Task statement: Could you output each line of the data that follows exactly?

/---

/-- The order of the terms (R65, R156): proof mode by expert index; fast mode by arrival, then the
common-expert terms by expert index. -/
def termOrder (proof : Bool) (gate : List (Nat × Nat × Nat)) (arrived : List Nat) : List (Nat × Nat × Nat) :=
  let real := gate.filter (fun e => e.2.1 != 0xFFFFFFFF)
  if proof then byExpert real
  else
    (arrived.filterMap (fun r => real.find? (fun e => e.1 == r))) ++
      byExpert (real.filter (fun e => !arrived.contains e.1))

/-- One element of the combination: each product and each sum rounded to F32 (R65). -/
def combineElem (a : Src) (len : Nat) (terms : List (Nat × Nat × Nat)) (j : Nat) : Ev Val :=
  let prod := fun (e : Nat × Nat × Nat) =>
    mul32 (f32 e.2.2) (f32 (a.le (a.d.base + 64 + e.1 * (4 * len) + 4 * j) 4))
  match terms with
  | [] => .ok (.zero false)
  | t :: ts => ts.foldl (fun acc e => acc.bind (fun x => (prod e).bind (fun y => add32 x y))) (prod t)

/-- COMBINE (R153, R156). -/
def execCombine (q : SeqId) (w : ZWord) (s : State) : Answer :=
  .next (issue q w s (isOp 4 0x04) (fun o x s =>
    let n := q.chase.val
    let d := descOf (x.d o.dd)
    let a := srcOf s q (descOf (x.d o.da))
    let g := srcOf s q (descOf (x.d o.db))
    let len := match impoOf s n with
      | some i => i.outLen
      | none => (d.cells 0).length
    let gate := readGate g
    let arrived := ((List.range 8).map (fun i => (a.byte (a.d.base + i)).toNat)).filter (fun r => decide (r < 8))
    let terms := termOrder (s.flag .chProof n) gate arrived
    let els := (List.range len).map (combineElem a len terms)
    let bytes := els.flatMap (fun e => natLe 4 (bits32 e.val))
    let ev := els.foldl (fun acc e => acc.plus e.ev.once) .zero
    retire q (countNums (putBytes (readX s q [a, g]) q d 0 bytes) n ev)))

end Sys2Proof.Machine
end

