-- ==== Sys2Proof/Machine/Step.lean ====
section
/-! DEFINITION. One step of the block: the command at the front of the queue, or a K4 cycle when none waits. -/

namespace Sys2Proof.Machine

/-- One step: the command at the front of the queue runs on the state with the queue's rest; on an empty queue one K4 cycle
passes (log entry 48). -/
def step (s : State) : Host.Outcome State Fault Refusal :=
  match s.pending with
  | [] => .next (tick s)
  | c :: rest => exec c { s with pending := rest }

/-- The state with the command a word of the table's bits spells at the front of its queue; no word spells one. -/
def State.withFetchWord (s : State) (nbits w : Nat) : State :=
  match decodeTableWord nbits w with
  | some c => { s with pending := c :: s.pending }
  | none => s

end Sys2Proof.Machine
end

\---

Written reply:
/-- The order of the terms (R65, R156): proof mode by expert index; fast mode by arrival, then the
common-expert terms by expert index. -/
def termOrder (proof : Bool) (gate : List (Nat × Nat × Nat)) (arrived : List Nat) : List (Nat × Nat × Nat) :=
  let real := gate.filter (fun e => e.2.1 != 0xFFFFFFFF)
  if proof then byExpert real
  else
    (arrived.filterMap (fun r => real.find? (fun e => e.1 == r))) ++
      byExpert (real.filter (fun e => !arrived.contains e.1))

/-- One element of the combination: each product and each sum rounded to F32 (R65). -/
def combineElem (a : Src) (len : Nat) (terms : List (Nat × Nat × Nat)) (j : Nat) : Ev Val :=
  let prod := fun (e : Nat × Nat × Nat) =>
    mul32 (f32 e.2.2) (f32 (a.le (a.d.base + 64 + e.1 * (4 * len) + 4 * j) 4))
  match terms with
  | [] => .ok (.zero false)
  | t :: ts => ts.foldl (fun acc e => acc.bind (fun x => (prod e).bind (fun y => add32 x y))) (prod t)

/-- COMBINE (R153, R156). -/
def execCombine (q : SeqId) (w : ZWord) (s : State) : Answer :=
  .next (issue q w s (isOp 4 0x04) (fun o x s =>
    let n := q.chase.val
    let d := descOf (x.d o.dd)
    let a := srcOf s q (descOf (x.d o.da))
    let g := srcOf s q (descOf (x.d o.db))
    let len := match impoOf s n with
      | some i => i.outLen
      | none => (d.cells 0).length
    let gate := readGate g
    let arrived := ((List.range 8).map (fun i => (a.byte (a.d.base + i)).toNat)).filter (fun r => decide (r < 8))
    let terms := termOrder (s.flag .chProof n) gate arrived
    let els := (List.range len).map (combineElem a len terms)
    let bytes := els.flatMap (fun e => natLe 4 (bits32 e.val))
    let ev := els.foldl (fun acc e => acc.plus e.ev.once) .zero
    retire q (countNums (putBytes (readX s q [a, g]) q d 0 bytes) n ev)))

end Sys2Proof.Machine
end

-- ==== Sys2Proof/Machine/Step.lean ====
section
/-! DEFINITION. One step of the block: the command at the front of the queue, or a K4 cycle when none waits. -/

namespace Sys2Proof.Machine

/-- One step: the command at the front of the queue runs on the state with the queue's rest; on an empty queue one K4 cycle
passes (log entry 48). -/
def step (s : State) : Host.Outcome State Fault Refusal :=
  match s.pending with
  | [] => .next (tick s)
  | c :: rest => exec c { s with pending := rest }

/-- The state with the command a word of the table's bits spells at the front of its queue; no word spells one. -/
def State.withFetchWord (s : State) (nbits w : Nat) : State :=
  match decodeTableWord nbits w with
  | some c => { s with pending := c :: s.pending }
  | none => s

end Sys2Proof.Machine
end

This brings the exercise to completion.